(Collected data entries)

-- ==== Sys2Proof/Safety.lean ====
section
/-! DEFINITION. The terms claims are stated in: when CORE is ready for a command and undisturbed, which moves of the
other agents a claim admits, the layout law of the allocator (spec/40_fifo_allocator.md R143), what a region write may
do to FIFO contents (R147), the invariant every step keeps, the protocol profile of LINK (spec/45_link_environment.md
R268) and the moves that fairness obliges (R265). -/

namespace Sys2Proof.Machine

/-! ## Decoding -/

/-- The words a decoding leaves on the port. -/
def wordsLeft (ws : List Word) : Decoded → List Word
  | .command _ rest => rest
  | .reserved _ rest => rest
  | .incomplete => ws

/-! ## Readiness and schedules -/

/-- CORE accepts a command (R110, R126) and the script plans no move of another agent, so a command runs undisturbed
to its end, or to its first event. -/
def State.At.Undisturbed (s : State) : Prop := s.seq.accepting = true ∧ s.inputs = []

/-- A script entry that neither stops a step of the model between two access steps nor asserts the hardware reset. -/
def Input.goesOn : Input .hardware → Bool
  | .link _ => true
  | .flush _ => true
  | .host _ => true
  | .harness _ => true
  | .core .one => true
  | .core .finish => true
  | .core .pause => false
  | .reset => false

/-- A script entry of the agents of R12 alone: LINK, the flush controller, HOST and CORE, without the test harness
(R267) and without the hardware reset (R320). -/
def Input.fromAgents : Input .hardware → Bool
  | .link _ => true
  | .flush _ => true
  | .host _ => true
  | .harness _ => false
  | .core _ => true
  | .reset => false

/-- Such a script, on which no step of the model stops between two access steps. -/
def State.At.agentsGoOn (s : State) : Bool := s.inputs.all fun i => i.goesOn && i.fromAgents

/-- R140, R141, R160, R161: the commands that re-lay the packet buffer out, with operands their `pre:` lines accept. -/
def laysOut : Instr → Bool
  | .setRxFifoSize _ => true
  | .setTxFifoSize ep _ => decide (ep < N)
  | .activateControlEp mps => decide (1 ≤ mps) && decide (mps ≤ 2047)
  | .activateInEp ep _ mps => decide (1 ≤ ep) && decide (ep < N) && decide (1 ≤ mps) && decide (mps ≤ 2047)
  | .deactivateEp _ => false
  | .deactivateAll => false
  | .flushRx => false
  | .flushTx _ => false
  | .readPacket _ _ => false
  | .writePacket _ _ _ => false
  | .poll => false
  | .initCore => false
  | .setAddress _ => false
  | .connect => false
  | .disconnect => false

/-! ## The layout -/

/-- R143: `(RXFD + TXFD[0] + ... + TXFD[e-1]) mod 2^16`. -/
def Dev.regionStart (d : Dev .hardware) (e : Nat) : Half :=
  BitVec.ofNat 16 (d.rxfd.toNat + ((List.range e).map fun k => (d.txDepth k).toNat).sum)

/-- R143: every TX region starts where the regions before it end. -/
def Dev.LayoutLaw (d : Dev .hardware) : Prop := ∀ e, e < N → d.txStart e = d.regionStart e

/-- R142: the access steps that write no region register and put no such step before the rest. -/
def AccessStep.sparesRegions : AccessStep .hardware → Bool
  | .rmw r _ => !r.isRegion
  | .write r _ => !r.isRegion
  | .clear r _ => !r.isRegion
  | .layoutRx => false
  | .layoutStart _ _ => false
  | .layoutDepth _ _ => false
  | .snapshot => false
  | .deactFlags _ _ => true
  | .deactTest _ _ => true
  | .flushRx => true
  | .flushTx _ => true
  | .popData _ _ _ => true
  | .store _ _ => true
  | .checkSize _ _ _ => true
  | .load _ _ _ _ _ => true
  | .push _ _ _ _ _ => true
  | .popStatus => true
  | .scan _ => true
  | .testXfrc _ _ => true
  | .emit _ => true

/-- No command in progress or waiting has a region register left to write. -/
def Seq.layoutDone : Seq .hardware → Bool
  | .idle => true
  | .run _ todo => todo.all AccessStep.sparesRegions
  | .waitAck _ todo => todo.all AccessStep.sparesRegions
  | .nested _ outerTodo _ todo => outerTodo.all AccessStep.sparesRegions && todo.all AccessStep.sparesRegions

/-- R143 between commands: the layout law holds, and nothing in progress or waiting will write a region register. -/
structure State.At.LayoutInv (s : State) : Prop where
  law : s.dev.LayoutLaw
  done : s.seq.layoutDone = true

/-- What writing region registers leaves of the device: everything but the region registers, the FIFO contents and the
model's own count of draws and overlap mark. -/
def Dev.SameOutsideRegions (d d' : Dev .hardware) : Prop :=
  d' = { d with rxfd := d'.rxfd, txf := d'.txf, rxq := d'.rxq, txq := d'.txq, draws := d'.draws, overlap := d'.overlap }

/-- The FIFOs hold as many words as before (log entry 7). -/
def Dev.FifoCountsKept (d d' : Dev .hardware) : Prop :=
  d'.rxq.length = d.rxq.length ∧ ∀ e, e < N → (slot d'.txq e).length = (slot d.txq e).length

/-- R144, R326, U28: LayoutFits holds after a depth was set to `depth`: the value was not truncated, the depths do not
add up to a cursor that wraps, and they fit the packet buffer. -/
def Dev.FitsAfter (d : Dev .hardware) (depth : Nat) : Prop :=
  depth < 65536 ∧ d.depthSum < 65536 ∧ d.depthSum ≤ d.cfg.fifoRamWords

/-- R144, R147, R326: a depth was set to `depth`. While LayoutFits holds, a FIFO whose region kept its depth and start
address holds the words it held; the others hold as many words as before, of unspecified contents. Once it does not hold,
all contents are unspecified from then on. -/
def Dev.FifosKept (d d' : Dev .hardware) (depth : Nat) : Prop :=
  d.FifoCountsKept d' ∧
  (d'.FitsAfter depth →
    (d'.rxfd = d.rxfd → d'.rxq = d.rxq) ∧
    ∀ e, e < N → slot d'.txf e = slot d.txf e → slot d'.txq e = slot d.txq e) ∧
  (d.overlap = true ∨ ¬ d'.FitsAfter depth → d'.overlap = true)

/-! ## What the procedures of the Endpoint Manager leave -/

/-- R160: what ACTIVATE_CONTROL_EP leaves, and that nothing else changes. -/
structure Dev.ControlActivated (mps : Nat) (d d' : Dev .hardware) : Prop where
  /-- The two interrupt-enable bits of endpoint 0, its two control registers, the regions; nothing else. -/
  fields : ({ d with
    daintmsk := { iepm := d.daintmsk.iepm ||| 1#6, oepm := d.daintmsk.oepm ||| 1#6 }
    diepctl  := setSlot d.diepctl 0
      { slot d.diepctl 0 with mpsiz := BitVec.ofNat 11 mps, usbaep := true, naksts := true }
    doepctl  := setSlot d.doepctl 0
      { slot d.doepctl 0 with usbaep := true, naksts := false, epena := true } } : Dev .hardware).SameOutsideRegions d'
  rxDepth : d'.rxfd = BitVec.ofNat 16 (rxDepthFor d.cfg d.cfg.ctrlRxBytes)
  /-- R140, R160: 42 words with the values of R7. -/
  rxDepth42 : d.cfg.TakesR7 → d'.rxfd = 42#16
  txDepth : d'.txDepth 0 = BitVec.ofNat 16 ((mps + 3) / 4)
  others : ∀ e, 1 ≤ e → e < N → d'.txDepth e = d.txDepth e
  layout : d'.LayoutLaw
  /-- Log entry 7. -/
  fifos : d.FifoCountsKept d'
  /-- R147, R160 (idempotent): where every region has already what it gets and the layout fits, the FIFOs keep their
  words, and the regions are as they were. -/
  again : d.rxfd.toNat = rxDepthFor d.cfg d.cfg.ctrlRxBytes → (d.txDepth 0).toNat = (mps + 3) / 4 →
    d.LayoutLaw → d.FitsAfter (rxDepthFor d.cfg d.cfg.ctrlRxBytes) → d'.rxq = d.rxq ∧ d'.txq = d.txq ∧ d'.txf = d.txf
  /-- R144, R326: where the new layout does not fit, all FIFO contents are unspecified from then on. -/
  lost : ¬ d'.FitsAfter (rxDepthFor d.cfg d.cfg.ctrlRxBytes) → d'.overlap = true

/-- R162: an IN control register after a deactivation; the disable request is made of an enabled endpoint. -/
def Diepctl.deactivated (c : Diepctl .hardware) : Diepctl .hardware := { c with usbaep := false, epdis := c.epdis || c.epena }

/-- R162: an OUT control register after a deactivation; that of endpoint 0 is left as it was. -/
def Doepctl.deactivated (c : Doepctl .hardware) (e : Nat) : Doepctl .hardware :=
  if e = 0 then c else { c with usbaep := false, epdis := c.epdis || c.epena }

/-- R163: what DEACTIVATE_ALL leaves of endpoint `e`, having visited it. -/
structure Dev.EndpointDeactivated (d d' : Dev .hardware) (e : Nat) : Prop where
  inMask : d'.daintmsk.iepm.getLsbD e = false
  outMask : d'.daintmsk.oepm.getLsbD e = false
  inFlags : slot d'.diepint e = slot d.diepint e &&& ~~~d.cfg.inIntAll
  outFlags : slot d'.doepint e = slot d.doepint e &&& ~~~d.cfg.outIntAll
  inControl : slot d'.diepctl e = (slot d.diepctl e).deactivated
  outControl : slot d'.doepctl e = (slot d.doepctl e).deactivated e
  flushed : d.cfg.flushSync = true → slot d'.txq e = []

/-- Everything DEACTIVATE_ALL writes of endpoint `e` is as before. -/
structure Dev.EndpointUntouched (d d' : Dev .hardware) (e : Nat) : Prop where
  inMask : d'.daintmsk.iepm.getLsbD e = d.daintmsk.iepm.getLsbD e
  outMask : d'.daintmsk.oepm.getLsbD e = d.daintmsk.oepm.getLsbD e
  inFlags : slot d'.diepint e = slot d.diepint e
  outFlags : slot d'.doepint e = slot d.doepint e
  inControl : slot d'.diepctl e = slot d.diepctl e
  outControl : slot d'.doepctl e = slot d.doepctl e
  queue : slot d'.txq e = slot d.txq e

/-- R163: what DEACTIVATE_ALL leaves, for every setting of the parameters, and that nothing else changes. -/
structure Dev.AllDeactivated (d d' : Dev .hardware) : Prop where
  /-- The flushes are requested (or done, with FLUSH_SYNC), the pad slot's fault is set where the policy says so; nothing
  outside these fields, the masks, the endpoint registers and the TX queues changes. -/
  fields : d' = { d with
    daintmsk := d'.daintmsk
    diepctl  := d'.diepctl
    diepint  := d'.diepint
    doepctl  := d'.doepctl
    doepint  := d'.doepint
    grstctl  :=
      { rxfflsh := !d.cfg.flushSync
        txfflsh := !d.cfg.flushSync
        txfnum  := BitVec.ofNat 5 (if d.cfg.padFaults then N - 1 else d.cfg.deactAllLast) }
    rxq      := if d.cfg.flushSync then [] else d.rxq
    txq      := d'.txq
    fault    := if d.cfg.padFaults then (d.raise .padAccess).fault else d.fault }
  visited : ∀ e, e < N → e ≤ d.cfg.deactAllLast → d.EndpointDeactivated d' e
  others : ∀ e, e < N → d.cfg.deactAllLast < e → d.EndpointUntouched d' e
  /-- Without FLUSH_SYNC no queue changes. -/
  queues : d.cfg.flushSync = false → d'.txq = d.txq
  /-- Where every endpoint is visited, no interrupt-enable bit and no stale content in the aggregate register is left. -/
  aggregate : N ≤ d.cfg.deactAllLast + 1 → d'.daintmsk = { iepm := 0#6, oepm := 0#6 } ∧ d'.daint = 0#32

/-! ## The invariant -/

/-- R125, R127: the words that may leave on the event port. -/
def eventWordLegal (w : Word) : Bool :=
  let code := w.extractLsb' 28 4
  let ep := w.extractLsb' 24 4
  let bcnt := w.extractLsb' 0 11
  w.extractLsb' 11 13 == 0#13 &&
  (((code == 1#4 || code == 6#4) && ep == 0#4 && bcnt == 0#11) || code == 2#4 ||
    ((code == 4#4 || code == 5#4) && bcnt == 0#11))

/-- What holds of the device in every state a run reaches, and is kept by every step from any state. -/
structure Dev.Inv (d : Dev .hardware) : Prop where
  /-- The buffer memory is in canonical form. -/
  memory : Memory.wf d.mem = true
  /-- R60, R283: the bits of FAULT without a cause read 0. -/
  fault : d.fault &&& ~~~faultAll = 0#32
  /-- R24, R54: no derived bit of GINTSTS is stored. -/
  gintsts : d.gintsts &&& gintstsDerived = 0#32
  /-- R45: the active bit of the control OUT endpoint. -/
  control : (slot d.doepctl 0).usbaep = true
  /-- R42, R46: the named causes `xfrc` and `epdisd` are among the defined ones. -/
  named : d.cfg.inIntAll &&& 3#32 = 3#32 ∧ d.cfg.outIntAll &&& 3#32 = 3#32
  /-- R42: no reserved bit of DIEPINT[e] is stored. -/
  inFlags : ∀ e, e < N → slot d.diepint e &&& ~~~d.cfg.inIntAll = 0#32
  /-- R46: no reserved bit of DOEPINT[e] is stored. -/
  outFlags : ∀ e, e < N → slot d.doepint e &&& ~~~d.cfg.outIntAll = 0#32
  /-- R127: only event words are logged. -/
  events : ∀ w ∈ d.evlog, eventWordLegal w = true
  /-- R61: the pending event is the last one logged. -/
  pending : ∀ w, d.evPending = some w → d.evlog.getLast? = some w

/-- R126: the access steps only POLL and its handlers perform. -/
def AccessStep.pollOnly : AccessStep .hardware → Bool
  | .snapshot => true
  | .popStatus => true
  | .scan _ => true
  | .testXfrc _ _ => true
  | .emit _ => true
  | .rmw _ _ => false
  | .write _ _ => false
  | .clear _ _ => false
  | .layoutRx => false
  | .layoutStart _ _ => false
  | .layoutDepth _ _ => false
  | .deactFlags _ ev => ev.isSome
  | .deactTest _ _ => false
  | .flushRx => false
  | .flushTx _ => false
  | .popData _ _ _ => false
  | .store _ _ => false
  | .checkSize _ _ _ => false
  | .load _ _ _ _ _ => false
  | .push _ _ _ _ _ => false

◆ **Required action**
Copy each line of the entries in which the string "they" is found.

◆ **Output**
add up to a cursor that wraps, and they fit the packet buffer. -/
  words, and the regions are as they were. -/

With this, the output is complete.